◆ Description of the task ◆
Please copy every line of the data in which the string "indices" appears.
»»
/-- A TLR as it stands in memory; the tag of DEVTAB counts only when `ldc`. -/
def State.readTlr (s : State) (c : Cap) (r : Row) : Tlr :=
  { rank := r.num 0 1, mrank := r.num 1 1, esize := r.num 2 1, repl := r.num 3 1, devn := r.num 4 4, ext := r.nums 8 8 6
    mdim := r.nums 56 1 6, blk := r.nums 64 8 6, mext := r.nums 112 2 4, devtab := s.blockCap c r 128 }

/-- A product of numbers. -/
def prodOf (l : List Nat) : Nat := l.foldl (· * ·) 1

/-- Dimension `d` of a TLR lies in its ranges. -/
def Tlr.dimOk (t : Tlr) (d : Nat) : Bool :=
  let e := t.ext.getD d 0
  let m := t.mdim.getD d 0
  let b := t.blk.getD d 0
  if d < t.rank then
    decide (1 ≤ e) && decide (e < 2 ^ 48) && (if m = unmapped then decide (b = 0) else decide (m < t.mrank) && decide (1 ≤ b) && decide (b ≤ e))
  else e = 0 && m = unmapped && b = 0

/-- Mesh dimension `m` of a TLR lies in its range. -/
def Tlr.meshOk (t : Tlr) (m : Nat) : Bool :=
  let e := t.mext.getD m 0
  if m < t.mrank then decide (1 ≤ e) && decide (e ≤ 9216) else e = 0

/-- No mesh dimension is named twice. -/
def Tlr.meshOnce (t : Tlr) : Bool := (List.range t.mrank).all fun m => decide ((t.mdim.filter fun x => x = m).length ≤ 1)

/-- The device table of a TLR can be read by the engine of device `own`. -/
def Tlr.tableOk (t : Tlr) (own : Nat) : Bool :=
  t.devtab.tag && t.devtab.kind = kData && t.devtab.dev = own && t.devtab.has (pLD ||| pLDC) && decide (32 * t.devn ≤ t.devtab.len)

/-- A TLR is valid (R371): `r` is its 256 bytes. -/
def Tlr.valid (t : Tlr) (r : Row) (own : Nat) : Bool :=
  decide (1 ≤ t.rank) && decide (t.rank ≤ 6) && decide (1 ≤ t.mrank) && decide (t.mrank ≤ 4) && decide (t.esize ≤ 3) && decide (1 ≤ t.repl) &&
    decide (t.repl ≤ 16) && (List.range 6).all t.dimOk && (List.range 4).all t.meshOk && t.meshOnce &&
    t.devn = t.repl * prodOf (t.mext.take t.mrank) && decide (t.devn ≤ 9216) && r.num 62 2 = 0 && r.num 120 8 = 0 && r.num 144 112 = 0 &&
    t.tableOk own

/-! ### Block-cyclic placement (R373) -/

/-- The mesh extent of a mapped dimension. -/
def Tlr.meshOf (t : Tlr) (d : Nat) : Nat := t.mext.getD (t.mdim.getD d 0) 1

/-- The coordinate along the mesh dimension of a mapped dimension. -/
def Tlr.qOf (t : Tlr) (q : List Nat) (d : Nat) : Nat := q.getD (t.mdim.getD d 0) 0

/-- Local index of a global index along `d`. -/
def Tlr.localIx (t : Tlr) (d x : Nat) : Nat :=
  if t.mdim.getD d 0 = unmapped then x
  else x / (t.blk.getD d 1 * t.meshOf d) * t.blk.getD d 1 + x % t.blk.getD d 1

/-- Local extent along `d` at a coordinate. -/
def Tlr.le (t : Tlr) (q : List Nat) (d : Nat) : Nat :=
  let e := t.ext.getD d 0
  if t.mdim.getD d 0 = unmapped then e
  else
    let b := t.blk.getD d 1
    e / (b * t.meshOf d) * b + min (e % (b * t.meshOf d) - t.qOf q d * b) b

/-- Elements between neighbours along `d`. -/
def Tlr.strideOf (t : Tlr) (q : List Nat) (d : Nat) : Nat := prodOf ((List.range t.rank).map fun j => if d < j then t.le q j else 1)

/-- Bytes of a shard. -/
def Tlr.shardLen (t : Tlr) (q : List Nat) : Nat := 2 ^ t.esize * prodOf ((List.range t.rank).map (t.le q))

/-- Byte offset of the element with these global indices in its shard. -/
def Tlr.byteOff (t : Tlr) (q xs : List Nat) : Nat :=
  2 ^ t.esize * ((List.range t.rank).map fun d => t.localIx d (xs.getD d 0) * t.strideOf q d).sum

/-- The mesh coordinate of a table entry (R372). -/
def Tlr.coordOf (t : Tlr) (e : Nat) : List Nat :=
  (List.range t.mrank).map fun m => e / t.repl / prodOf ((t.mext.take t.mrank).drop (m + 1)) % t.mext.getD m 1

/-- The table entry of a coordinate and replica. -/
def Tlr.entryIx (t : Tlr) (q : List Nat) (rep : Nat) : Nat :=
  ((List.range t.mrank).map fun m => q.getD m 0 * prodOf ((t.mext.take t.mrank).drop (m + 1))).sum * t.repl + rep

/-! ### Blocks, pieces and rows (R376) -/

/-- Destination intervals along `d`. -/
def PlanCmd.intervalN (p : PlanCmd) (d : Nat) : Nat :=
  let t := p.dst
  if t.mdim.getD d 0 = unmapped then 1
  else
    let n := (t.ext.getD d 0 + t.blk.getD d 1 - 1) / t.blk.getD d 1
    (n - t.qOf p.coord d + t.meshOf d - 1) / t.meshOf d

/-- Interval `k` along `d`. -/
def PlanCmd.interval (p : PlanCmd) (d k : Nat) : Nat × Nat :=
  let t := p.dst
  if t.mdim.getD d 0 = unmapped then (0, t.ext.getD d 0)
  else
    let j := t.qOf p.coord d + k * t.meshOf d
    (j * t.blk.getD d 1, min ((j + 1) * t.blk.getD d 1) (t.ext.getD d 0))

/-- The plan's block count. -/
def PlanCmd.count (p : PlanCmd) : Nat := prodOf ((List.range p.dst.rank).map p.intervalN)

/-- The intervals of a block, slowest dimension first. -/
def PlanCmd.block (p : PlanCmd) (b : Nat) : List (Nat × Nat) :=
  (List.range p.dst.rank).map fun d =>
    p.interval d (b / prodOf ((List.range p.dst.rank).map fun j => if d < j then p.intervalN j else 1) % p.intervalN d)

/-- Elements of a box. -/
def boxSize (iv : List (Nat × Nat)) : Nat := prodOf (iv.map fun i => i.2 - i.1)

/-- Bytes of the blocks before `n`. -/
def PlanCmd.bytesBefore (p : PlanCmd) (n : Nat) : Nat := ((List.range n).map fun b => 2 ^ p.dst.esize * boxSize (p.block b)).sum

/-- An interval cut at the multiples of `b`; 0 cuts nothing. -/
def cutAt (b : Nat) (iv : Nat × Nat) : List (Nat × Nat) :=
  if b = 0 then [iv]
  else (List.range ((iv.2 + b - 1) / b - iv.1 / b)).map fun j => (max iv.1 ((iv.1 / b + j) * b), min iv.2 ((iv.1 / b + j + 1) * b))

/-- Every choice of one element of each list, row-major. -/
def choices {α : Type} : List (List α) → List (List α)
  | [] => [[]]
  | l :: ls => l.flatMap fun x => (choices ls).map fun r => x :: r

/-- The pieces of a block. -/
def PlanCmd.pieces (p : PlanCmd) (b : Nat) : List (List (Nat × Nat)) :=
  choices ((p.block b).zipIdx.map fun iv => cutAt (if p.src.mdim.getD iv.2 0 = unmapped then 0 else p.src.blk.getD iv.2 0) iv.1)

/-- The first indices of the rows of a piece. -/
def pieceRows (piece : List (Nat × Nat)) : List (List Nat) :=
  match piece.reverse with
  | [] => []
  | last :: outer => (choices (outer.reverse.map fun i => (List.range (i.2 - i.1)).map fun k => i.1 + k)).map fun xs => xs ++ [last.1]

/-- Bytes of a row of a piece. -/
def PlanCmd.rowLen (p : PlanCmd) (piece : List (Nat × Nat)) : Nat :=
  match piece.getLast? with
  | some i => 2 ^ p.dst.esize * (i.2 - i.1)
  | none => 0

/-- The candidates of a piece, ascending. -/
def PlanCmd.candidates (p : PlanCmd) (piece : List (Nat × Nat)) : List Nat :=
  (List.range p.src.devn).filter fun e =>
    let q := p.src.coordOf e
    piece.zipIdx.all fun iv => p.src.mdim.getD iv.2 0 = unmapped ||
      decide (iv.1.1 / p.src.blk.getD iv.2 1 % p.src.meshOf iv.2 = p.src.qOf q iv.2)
««
◆ Reply to the task ◆
/-- Byte offset of the element with these global indices in its shard. -/
/-- The first indices of the rows of a piece. -/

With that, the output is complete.